## Task goal
Filter this listing down to the lines that contain the word "Xing", and copy them.
==============================
/-! mapWarps -/

@[simp] theorem mapWarps_sl (s : State) (q : Warp → Bool) (f : Warp → Warp) : (s.mapWarps q f).sl = s.sl := rfl
@[simp] theorem mapWarps_c (s : State) (q : Warp → Bool) (f : Warp → Warp) : (s.mapWarps q f).c = s.c := rfl
@[simp] theorem mapWarps_k (s : State) (q : Warp → Bool) (f : Warp → Warp) : (s.mapWarps q f).k = s.k := rfl
@[simp] theorem mapWarps_l (s : State) (q : Warp → Bool) (f : Warp → Warp) : (s.mapWarps q f).l = s.l := rfl
@[simp] theorem mapWarps_slots (s : State) (q : Warp → Bool) (f : Warp → Warp) : (s.mapWarps q f).slots = s.slots := rfl
@[simp] theorem mapWarps_cohorts (s : State) (q : Warp → Bool) (f : Warp → Warp) : (s.mapWarps q f).cohorts = s.cohorts := rfl
@[simp] theorem mapWarps_cores (s : State) (q : Warp → Bool) (f : Warp → Warp) : (s.mapWarps q f).cores = s.cores := rfl
@[simp] theorem mapWarps_launches (s : State) (q : Warp → Bool) (f : Warp → Warp) : (s.mapWarps q f).launches = s.launches := rfl
@[simp] theorem mapWarps_clusters (s : State) (q : Warp → Bool) (f : Warp → Warp) : (s.mapWarps q f).clusters = s.clusters := rfl
@[simp] theorem mapWarps_dies (s : State) (q : Warp → Bool) (f : Warp → Warp) : (s.mapWarps q f).dies = s.dies := rfl
@[simp] theorem mapWarps_parts (s : State) (q : Warp → Bool) (f : Warp → Warp) : (s.mapWarps q f).parts = s.parts := rfl
@[simp] theorem mapWarps_vis (s : State) (q : Warp → Bool) (f : Warp → Warp) : (s.mapWarps q f).vis = s.vis := rfl
@[simp] theorem mapWarps_ctxs (s : State) (q : Warp → Bool) (f : Warp → Warp) : (s.mapWarps q f).ctxs = s.ctxs := rfl
@[simp] theorem mapWarps_fqWait (s : State) (q : Warp → Bool) (f : Warp → Warp) : (s.mapWarps q f).fqWait = s.fqWait := rfl
@[simp] theorem mapWarps_faults (s : State) (q : Warp → Bool) (f : Warp → Warp) : (s.mapWarps q f).faults = s.faults := rfl
@[simp] theorem mapWarps_mem (s : State) (q : Warp → Bool) (f : Warp → Warp) : (s.mapWarps q f).mem = s.mem := rfl
@[simp] theorem mapWarps_claims (s : State) (q : Warp → Bool) (f : Warp → Warp) : (s.mapWarps q f).claims = s.claims := rfl
@[simp] theorem mapWarps_held (s : State) (q : Warp → Bool) (f : Warp → Warp) : (s.mapWarps q f).held = s.held := rfl
@[simp] theorem mapWarps_convMsgs (s : State) (q : Warp → Bool) (f : Warp → Warp) : (s.mapWarps q f).convMsgs = s.convMsgs := rfl
@[simp] theorem mapWarps_notices (s : State) (q : Warp → Bool) (f : Warp → Warp) : (s.mapWarps q f).notices = s.notices := rfl
@[simp] theorem mapWarps_convs (s : State) (q : Warp → Bool) (f : Warp → Warp) : (s.mapWarps q f).convs = s.convs := rfl
@[simp] theorem mapWarps_leases (s : State) (q : Warp → Bool) (f : Warp → Warp) : (s.mapWarps q f).leases = s.leases := rfl
@[simp] theorem mapWarps_stashOwners (s : State) (q : Warp → Bool) (f : Warp → Warp) : (s.mapWarps q f).stashOwners = s.stashOwners := rfl
@[simp] theorem mapWarps_dir (s : State) (q : Warp → Bool) (f : Warp → Warp) : (s.mapWarps q f).dir = s.dir := rfl
@[simp] theorem mapWarps_probes (s : State) (q : Warp → Bool) (f : Warp → Warp) : (s.mapWarps q f).probes = s.probes := rfl
@[simp] theorem mapWarps_guests (s : State) (q : Warp → Bool) (f : Warp → Warp) : (s.mapWarps q f).guests = s.guests := rfl
@[simp] theorem mapWarps_bias (s : State) (q : Warp → Bool) (f : Warp → Warp) : (s.mapWarps q f).bias = s.bias := rfl
@[simp] theorem mapWarps_marks (s : State) (q : Warp → Bool) (f : Warp → Warp) : (s.mapWarps q f).marks = s.marks := rfl
@[simp] theorem mapWarps_xinv (s : State) (q : Warp → Bool) (f : Warp → Warp) : (s.mapWarps q f).xinv = s.xinv := rfl
@[simp] theorem mapWarps_windows (s : State) (q : Warp → Bool) (f : Warp → Warp) : (s.mapWarps q f).windows = s.windows := rfl
@[simp] theorem mapWarps_fabric (s : State) (q : Warp → Bool) (f : Warp → Warp) : (s.mapWarps q f).fabric = s.fabric := rfl
@[simp] theorem mapWarps_lan (s : State) (q : Warp → Bool) (f : Warp → Warp) : (s.mapWarps q f).lan = s.lan := rfl
@[simp] theorem mapWarps_cyc (s : State) (q : Warp → Bool) (f : Warp → Warp) : (s.mapWarps q f).cyc = s.cyc := rfl
@[simp] theorem mapWarps_inputs (s : State) (q : Warp → Bool) (f : Warp → Warp) : (s.mapWarps q f).inputs = s.inputs := rfl
@[simp] theorem mapWarps_stepNo (s : State) (q : Warp → Bool) (f : Warp → Warp) : (s.mapWarps q f).stepNo = s.stepNo := rfl
@[simp] theorem mapWarps_fresh (s : State) (q : Warp → Bool) (f : Warp → Warp) : (s.mapWarps q f).fresh = s.fresh := rfl
@[simp] theorem mapWarps_nextToken (s : State) (q : Warp → Bool) (f : Warp → Warp) : (s.mapWarps q f).nextToken = s.nextToken := rfl
@[simp] theorem mapWarps_nextId (s : State) (q : Warp → Bool) (f : Warp → Warp) : (s.mapWarps q f).nextId = s.nextId := rfl
@[simp] theorem mapWarps_nextCtx (s : State) (q : Warp → Bool) (f : Warp → Warp) : (s.mapWarps q f).nextCtx = s.nextCtx := rfl
@[simp] theorem mapWarps_dirWait (s : State) (q : Warp → Bool) (f : Warp → Warp) : (s.mapWarps q f).dirWait = s.dirWait := rfl
@[simp] theorem mapWarps_notes (s : State) (q : Warp → Bool) (f : Warp → Warp) : (s.mapWarps q f).notes = s.notes := rfl
@[simp] theorem mapWarps_biasWait (s : State) (q : Warp → Bool) (f : Warp → Warp) : (s.mapWarps q f).biasWait = s.biasWait := rfl
@[simp] theorem mapWarps_hostWait (s : State) (q : Warp → Bool) (f : Warp → Warp) : (s.mapWarps q f).hostWait = s.hostWait := rfl
@[simp] theorem mapWarps_hostSeq (s : State) (q : Warp → Bool) (f : Warp → Warp) : (s.mapWarps q f).hostSeq = s.hostSeq := rfl
@[simp] theorem mapWarps_hostWrote (s : State) (q : Warp → Bool) (f : Warp → Warp) : (s.mapWarps q f).hostWrote = s.hostWrote := rfl
@[simp] theorem mapWarps_hostRead (s : State) (q : Warp → Bool) (f : Warp → Warp) : (s.mapWarps q f).hostRead = s.hostRead := rfl
@[simp] theorem mapWarps_devSeq (s : State) (q : Warp → Bool) (f : Warp → Warp) : (s.mapWarps q f).devSeq = s.devSeq := rfl
@[simp] theorem mapWarps_devWrote (s : State) (q : Warp → Bool) (f : Warp → Warp) : (s.mapWarps q f).devWrote = s.devWrote := rfl
@[simp] theorem mapWarps_devRead (s : State) (q : Warp → Bool) (f : Warp → Warp) : (s.mapWarps q f).devRead = s.devRead := rfl
@[simp] theorem mapWarps_hostAcq (s : State) (q : Warp → Bool) (f : Warp → Warp) : (s.mapWarps q f).hostAcq = s.hostAcq := rfl
@[simp] theorem mapWarps_gone (s : State) (q : Warp → Bool) (f : Warp → Warp) : (s.mapWarps q f).gone = s.gone := rfl
@[simp] theorem mapWarps_clock (s : State) (q : Warp → Bool) (f : Warp → Warp) : (s.mapWarps q f).clock = s.clock := rfl
@[simp] theorem mapWarps_hostOwn (s : State) (q : Warp → Bool) (f : Warp → Warp) : (s.mapWarps q f).hostOwn = s.hostOwn := rfl
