/-! Well-formed instructions: one ill-formed term for each check, and one that passes. -/

def rform : RForm := ⟨.v 3, .v 4, .v 5, false, true, 0#2⟩
theorem test_wf_passes : (Instr.iadd {} rform).wf = true := by decide
/-- A word before the instruction with a reserved value. -/
theorem test_wf_prefix_value : (Instr.iadd { perm := some ⟨7#4, 0#5, 0#4, 0#5⟩ } rform).wf = false := by decide
/-- A word that may not stand before this instruction. -/
theorem test_wf_prefix_place : (Instr.iadd { ximm := some 1#16 } rform).wf = false := by decide
/-- A field with a value that the encoding does not allow. -/
theorem test_wf_field : (Instr.ldg {} ⟨.v 3, .v 4, false, 0#3, 7#3, false, false, 0#2⟩).wf = false := by decide

/-! Words of the spec and the instructions that they stand for. -/

theorem test_word_iadd : decodeGroup [0x020C2054#32] = .ok (.iadd {} ⟨.v 3, .v 4, .v 5, false, true, 0#2⟩) := rfl
theorem test_word_icmp : decodeGroup [0x404BCE00#32] = .ok (.icmp {} ⟨1#3, 2#4, .lid, .s 0, false, false, 0#2⟩) := rfl
theorem test_word_group : decodeGroup [0xFE000000#32, 0xFE448000#32, 0xFE980000#32, 0x54285E23#32] = .ok (.fadd { sos := true, perm := some ⟨1#4, 4#5, 0#4, 0#5⟩, guard := some (3#3, false) }
      ⟨.v 10, .v 11, .s 2, false, false, 3#2⟩) := rfl
theorem test_word_ldg : decodeGroup [0xA42030C0#32] = .ok (.ldg {} ⟨.v 8, .v 6, false, 1#3, 4#3, false, false, 0#2⟩) := rfl
theorem test_word_stg : decodeGroup [0xA6283454#32] = .ok (.stg {} ⟨.v 10, .v 6, true, 0#3, 5#3, false, true, 0#2⟩) := rfl
theorem test_word_atg : decodeGroup [0xB0082030#32] = .ok (.atg {} ⟨.v 2, .v 4, .v 3, 0#4⟩) := rfl
theorem test_word_fence : decodeGroup [0xB7E3C140#32] = .ok (.fenceFull {} 5#3 0#2) := rfl
theorem test_word_bar : decodeGroup [0xB9E3C010#32] = .ok (.barSync {} .zero 1#4 0#2) := rfl
theorem test_word_fbar : decodeGroup [0xBBE3C030#32] = .ok (.fbarSync {} 3#4 0#2) := rfl
theorem test_word_bra : decodeGroup [0xC6400003#32] = .ok (.bra {} ⟨1#3, false, 0#2, 3#19⟩) := rfl
theorem test_word_exit : decodeGroup [0xCDE3C000#32] = .ok (.exit {} 0#2) := rfl
theorem test_word_ret : decodeGroup [0xCBE3C020#32] = .ok (.ret {} 0#2) := rfl
theorem test_word_ensure : decodeGroup [0xDB900007#32] = .ok (.ensure {} (.s 4) 7#18) := rfl
theorem test_word_rbend : decodeGroup [0xE1E3C000#32] = .ok (.rbend {} 0#2) := rfl
theorem test_word_rbaccept : decodeGroup [0xE27C78F0#32] = .ok (.rbaccept {} 1#3) := rfl
theorem test_word_tlalloc : decodeGroup [0xE8200288#32] = .ok (.tlalloc {} ⟨2#5, 2#2, 8#4, true, false⟩) := rfl
theorem test_word_tlgive : decodeGroup [0xEC400030#32] = .ok (.tlgive {} 4#5 3#4) := rfl
theorem test_word_mmloop : decodeGroup [0xF4202050#32] = .ok (.mmloop {} ⟨2#5, 0#5, 8#5, 5#4, false, false⟩) := rfl
theorem test_word_mfsr : decodeGroup [0xFA140040#32] = .ok (.mfsr {} (.v 5) 1#12) := rfl
theorem test_word_mtsr : decodeGroup [0xFB840004#32] = .ok (.mtsr {} (.s 1) 0#12) := rfl
theorem test_word_ffma : decodeGroup [0x5A204E10#32] = .ok (.ffma {} ⟨.v 8, .v 9, .s 1, false, false, 0#2⟩) := rfl
theorem test_word_fcmp : decodeGroup [0x449C0810#32] = .ok (.fcmp {} ⟨2#3, 7#4, .v 1, .v 1, false, false, 0#2⟩) := rfl
theorem test_word_redl : decodeGroup [0xA0142080#32] = .ok (.redlFadd {} ⟨.v 5, .v 4, false, 0#2⟩) := rfl
theorem test_word_fibre_start : decodeGroup [0xD9E3C060#32] = .ok (.fibreStart {} 6#4) := rfl
theorem test_word_movi : decodeGroup [0x32080190#32] = .ok (.movi {} ⟨.v 2, 100#16, 0#2⟩) := rfl
/-- OP 0x00 is no instruction. -/
theorem test_word_zero : groupInstr [0#32] = .illegalInstruction := rfl
/-- Four words with OP 0x7F are no group. -/
theorem test_word_four_prefixes : groupInstr (List.replicate 4 0xFE000000#32) = .illegalInstruction := rfl
theorem test_encode_iadd : encode (.iadd {} rform) = some [0x020C2054#32] := rfl
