-- ==== Sys2Proof/Machine/State.lean ====
section
/-! DEFINITION. The state of the machine as plain data: every piece of state that spec/ names (INVENTORY.md, '## State'), the
model's own fields (agenda, timers, cur, fresh: assumption log 3), the faults and refusals, and the state after reset. -/

namespace Sys2Proof.Machine

/-- R15: a register lane, 32 bits and its proxy tag (under replay the home mark of R288). -/
structure Reg where
  val : Word := 0
  tag : Bool := false
  deriving DecidableEq, Repr

/-- R15-R28, R42, R133, R343, R384: the state of one thread; came tells that a control transfer brought it to its position (R400). -/
structure Thread where
  regs : Tbl Reg := []
  preds : BitVec 8 := 0
  pos : Long := 0
  depth : Nat := 0
  lp : Tbl Byte := []
  exited : Bool := false
  entering : Bool := false
  came : Bool := false
  stall : Nat := 0
  overdue : Nat := 0
  skip : Bool := false
  inHandler : Bool := false
  resume : Long := 0
  fpflags : BitVec 5 := 0
  fpctl : BitVec 5 := 0
  chk : Bool := false
  tcause : Word := 0
  tlanes : Word := 0
  tpc : Long := 0
  tvalue : Long := 0
  amsrc : Word := 0
  pscratch : Long := 0
  path : Nat := 0
  since : Nat := 0
  deriving DecidableEq, Repr

/-- R349, R350: a codeword that holds an uncorrectable error, named as Table 20-6 names it: unit, unit index, location
(assumption log 46). -/
structure Bad where
  unit : Nat
  index : Nat
  loc : Nat
  deriving DecidableEq, Repr

/-- R287, R350: an operand lane that failed: its register (0x200: a window word), the proxy word it held, and the uncorrectable codeword that its
crossing or its read at issue met (none: its generation check failed). -/
structure CrossFail where
  lane : Nat
  reg : Nat
  word : Word := 0
  bad : Option Bad := none
  deriving DecidableEq, Repr

/-- The issue of one path of one group: which core and slot (32 × partition + slot), path 0 (A) or 1 (B), the threads of the
path, their code position, the operand values captured at issue (key lane × 512 + select), how often the instruction has waited
already (phase), the numbers it carries from one phase to the next, the proxy words that stay at a home and are held as read (R274),
and the result slots it took at issue (R277): lane, home, number, generation. -/
structure Issue where
  core : Nat := 0
  slot : Nat := 0
  path : Nat := 0
  lanes : BitVec 32 := 0
  pos : Long := 0
  caps : Tbl Word := []
  phase : Nat := 0
  nums : List Nat := []
  held : List Word := []
  slots : List (Nat × Nat × Nat × Nat) := []
  failed : List CrossFail := []
  deriving DecidableEq, Repr

/-- The events that a condition on the state brings about: the scheduler lays them out when the condition holds. -/
inductive Poll where
  | timeBaseTick
  | resolve (core part : Nat)
  | issueCycle (core part : Nat)
  | slotLeave (core : Nat)
  | lecternAnnounce (die : Nat)
  | launchStart (launch : Nat)
  | teamPlace (launch : Nat)
  | workgroupComplete (wg : Nat)
  | launchComplete (launch : Nat)
  | workgroupSettle (wg : Nat)
  | mmaStart (core : Nat)
  | copyMove (core : Nat)
  | groupLower (core slot : Nat)
  | groupRaise (core slot : Nat)
  | forcedLower (core : Nat)
  | workgroupResume (wg : Nat)
  | urgentPreempt (die : Nat)
  | switchComplete (die : Nat)
  | energyClose (kind n : Nat)
  | powerLimit
  | powerRecovery
  | thermal (column : Nat)
  | wear (die column : Nat)
  deriving DecidableEq, Repr

/-- What the agenda holds: an event, an event of the scheduler's own, the firmware command a kick page started, the laying out of a tick, an
issue that fetches and decodes, or the continuation of an instruction that waited. -/
inductive Act where
  | event (i : Instr)
  | poll (p : Poll)
  | command (page : Nat)
  | plan
  | issue (k : Issue)
  | resume (k : Issue) (i : Instr)
  deriving DecidableEq, Repr

/-- An event under way: due at a tick (clk 0) or at a cycle of core clk - 1 (R10, R437). -/
structure Timer where
  clk : Nat := 0
  due : Nat := 0
  ev : Instr
  deriving DecidableEq, Repr

/-- Table 08-4 and Table 08-1: what ends a wait. -/
inductive WaitCond where
  /-- the operations numbered are no longer outstanding, and the mirrors have reached the rounds (context, region id, round) of R271 -/
  | gone (ids : List Nat) (rounds : List (Nat × Nat × Word))
  /-- R147: another thread issues, or the column cycle comes -/
  | yield (due : Nat)
  /-- the column cycle comes -/
  | cycle (due : Nat)
  /-- R148: barrier k has completed more often than gen -/
  | barGen (k gen : Nat)
  /-- R149: core set has been released more often than gen -/
  | bartGen (set gen : Nat)
  /-- R150 -/
  | token (k n : Nat)
  /-- R185 -/
  | packets
  /-- R309: the copy slots of the mask are idle -/
  | copies (mask : Nat)
  /-- R309: the slot at the pop index of ring j is full -/
  | ringFull (j : Nat)
  /-- R309: slot m of ring j is in state st -/
  | bufState (j m st : Nat)
  /-- R324: the claim is first of its kind and a run of free units exists -/
  | claim (id : Nat)
  /-- R325: the units can be given back -/
  | release (kind base n : Nat)
  /-- R294, R276: the lease holds n numbers, or its request was refused -/
  | lease (home n : Nat)
  /-- R290: a lease holds a number that a lane of ld.p needs (home, count), or a request was refused -/
  | leases (needs : List (Nat × Nat))
  /-- R177: the context holds fewer than 256 accepted launches -/
  | launches
  /-- R347: ended by PAGE_FAULT_RESOLVE or PAGE_FAULT_TIMEOUT; va is what is not translated -/
  | page (va : Long)
  /-- R36, R39: the line is being fetched again -/
  | refetch (launch line : Nat)
  /-- R344, R282: the threads are only held until the result is written -/
  | hold (id : Nat)
  /-- ended by the event that names it (an answer from a home, the host or a submission) -/
  | event
  deriving DecidableEq, Repr

/-- Table 08-4: threads that wait, why, and the row of Table 08-1 the wait ranks as. -/
structure Waiting where
  id : Nat
  iss : Issue
  instr : Instr
  cond : WaitCond
  row : Nat
  deriving DecidableEq, Repr

/-- R281, R287: one operand lane that crosses: home, slot and generation, whether the value has arrived, how it is counted (0 implicit,
1 explicit, 2 auto), and what its home found: a stale generation, or an uncorrectable slot. -/
structure XOp where
  lane : Nat
  reg : Nat
  word : Word
  count : Nat
  got : Bool := false
  stale : Bool := false
  bad : Option Bad := none
  deriving DecidableEq, Repr

/-- R282: an instruction whose crossing values have not all arrived. -/
structure Xing where
  id : Nat
  iss : Issue
  instr : Instr
  ops : List XOp
  deriving DecidableEq, Repr

/-- R400: an issue as a SYNC names it: its position, the threads that stood there, and sr.rwc. -/
structure Traced where
  pos : Long := 0
  lanes : Word := 0
  rwc : Nat := 0
  deriving DecidableEq, Repr

/-- R399, R400: what the trace of a group has reached: its last issue, and the one that the RUN in hand goes on from. -/
structure TraceSt where
  synced : Bool := false
  next : Long := 0
  lanes : Word := 0
  run : Nat := 0
  count : Nat := 0
  lost : Bool := false
  last : Traced := {}
  start : Traced := {}
  deriving DecidableEq, Repr

/-- R157: a mask register that has crossed for the gathering at a position: what it held, in which lane and register, or how it failed. -/
structure MaskVal where
  lane : Nat
  pos : Long
  reg : Nat
  val : Word
  fail : Option CrossFail := none
  deriving DecidableEq, Repr

/-- R20, R129, R139, R157, R336: a group in a slot of a core; masks are the mask registers that have crossed for a gathering, asked the
homes whose leases it has asked for a need under row 10 of Table 08-1 (R276), chest 0 in the register file, 1 lowered, 2 being raised, 3
being lowered (to be done at raiseAt), entered that it is lowered since it entered its slot (R140), sunk that it has been lowered, or entered
its slot lowered, and has not been eligible since (R31, R140), levels the predicted wait of each access it waits on as its last thread became ineligible (R139), readySince one more than the cycle since which it is blocked from being
raised (R140), stopCycle the cycle of its core in which it stopped
(R32). -/
structure Group where
  wg : Nat := 0
  idx : Nat := 0
  n : Nat := 8
  threads : List Thread := []
  tokens : Tbl Nat := []
  age : Nat := 0
  chest : Nat := 0
  raiseAt : Nat := 0
  forced : Bool := false
  entered : Bool := false
  readySince : Nat := 0
  held : Bool := false
  waits : List Waiting := []
  xings : List Xing := []
  masks : List MaskVal := []
  sunk : Bool := false
  levels : Option (Tbl Nat) := none
  lastA : Long := 0
  skid : Nat := 0
  ownFault : Nat := 0
  stopped : Bool := false
  stopKind : Nat := 1
  stopCycle : Nat := 0
  debt : Nat := 0
  trace : TraceSt := {}
  asked : List Nat := []
  reason : Nat := 1
  lead : Long := 0
  leadN : Nat := 0
  deriving DecidableEq, Repr

/-- A fault or stop as Table 20-3 records it. -/
structure HaltRec where
  code : Nat := 0
  kind : Nat := 0
  group : Nat := 0xFF
  pathB : Bool := false
  lanes : Word := 0
  pos : Long := 0
  tvalue : Long := 0
  time : Nat := 0
  mc : Word := 0xFFFFFFFF
  deriving DecidableEq, Repr

/-- R148: one barrier: arrivals, and how often it has completed. -/
structure Bar where
  arrived : Nat := 0
  gen : Nat := 0
  closing : Bool := false
  deriving DecidableEq, Repr

/-- R298: one slice of a collective copy. -/
structure Slice where
  group : Nat
  lane : Nat
  pos : Long
  empty : Bool
  handle : Nat
  org : List Word
  dst : Word
  part : Word
  dk : Nat
  deriving DecidableEq, Repr

/-- R297, R302: a copy slot: 0 idle, 1 gathering, 2 queued, 3 running; when assembled, its layout record, rows and the destination; order is the
cycle of its cycle of its assembly, then its place in the order of starts, ready the cycle from which it may start or its next data is there, done the elements written, num its
number, drawn at assembly, and pages the translations it was assembled with (R366). -/
structure CopySlot where
  st : Nat := 0
  slices : List Slice := []
  layout : BitVec 512 := 0
  order : Nat := 0
  dest : Nat := 0
  ringSlot : Nat := 0
  taken : Bool := false
  parkedAt : Option Nat := none
  done : Nat := 0
  ready : Nat := 0
  num : Nat := 0
  pages : Tbl (Nat × Nat) := []
  deriving DecidableEq, Repr

/-- Table 18-3: a staging ring; slot states 0 free, 1 filling, 2 full, 3 draining, and which slots buf.set filled. -/
structure Ring where
  inited : Bool := false
  control : Long := 0
  slots : Tbl Nat := []
  bySet : List Nat := []
  free : Nat := 0
  filled : Nat := 0
  fill : Nat := 0
  pop : Nat := 0
  rel : Nat := 0
  deriving DecidableEq, Repr

/-- R194, R195, Table 12-2: a cache block; a region tag is context, region slot and fill round; lru is larger the later the last
access. -/
structure Block where
  frame : Nat
  lo : Nat
  hi : Nat
  prio : Nat := 2
  filler : Nat := 0
  train : Bool := true
  touched : Nat := 0
  replica : Bool := false
  tag : Option (Nat × Nat × Word) := none
  dirty : Bool := false
  data : List Byte := []
  lru : Nat := 0
  deriving DecidableEq, Repr

/-- R303: a range-lock entry: a destination entry locks scratchpad bytes of a workgroup, a source entry locks a span of VAs. -/
structure Lock where
  owner : Nat
  slot : Nat
  dest : Bool
  base : Nat
  len : Nat
  deriving DecidableEq, Repr

/-- Table 19-1: an operand-memory slot: 0 free, 1 claimed, 2 loading, 3 ready; version counts the loads it has received. -/
structure OpmSlot where
  st : Nat := 0
  holder : Nat := 0
  version : Nat := 0
  waiting : Nat := 0
  data : Tbl Byte := []
  deriving DecidableEq, Repr

/-- R311, R313: an accumulator bank; elements by 128 × row + column. -/
structure Bank where
  held : Bool := false
  holder : Nat := 0
  elems : Tbl Word := []
  deriving DecidableEq, Repr

/-- R318-R320: an operation of the matrix engine: kind 0 mma, an entry of the queue of 8, 1 acc.clr, 2 acc.ld, from its acceptance until it is
complete; slots with the version each is bound to; due the cycle of its core in which a running mma completes. -/
structure MmaOp where
  id : Nat
  kind : Nat
  wg : Nat
  slot : Nat
  lane : Nat
  banks : List Nat
  control : Word := 0
  aslots : List (Nat × Nat) := []
  bslots : List (Nat × Nat) := []
  sa : List Word := []
  sb : List Word := []
  block : List Byte := []
  running : Bool := false
  due : Nat := 0
  deriving DecidableEq, Repr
==============================
## Response below
structure Xing where
  xings : List Xing := []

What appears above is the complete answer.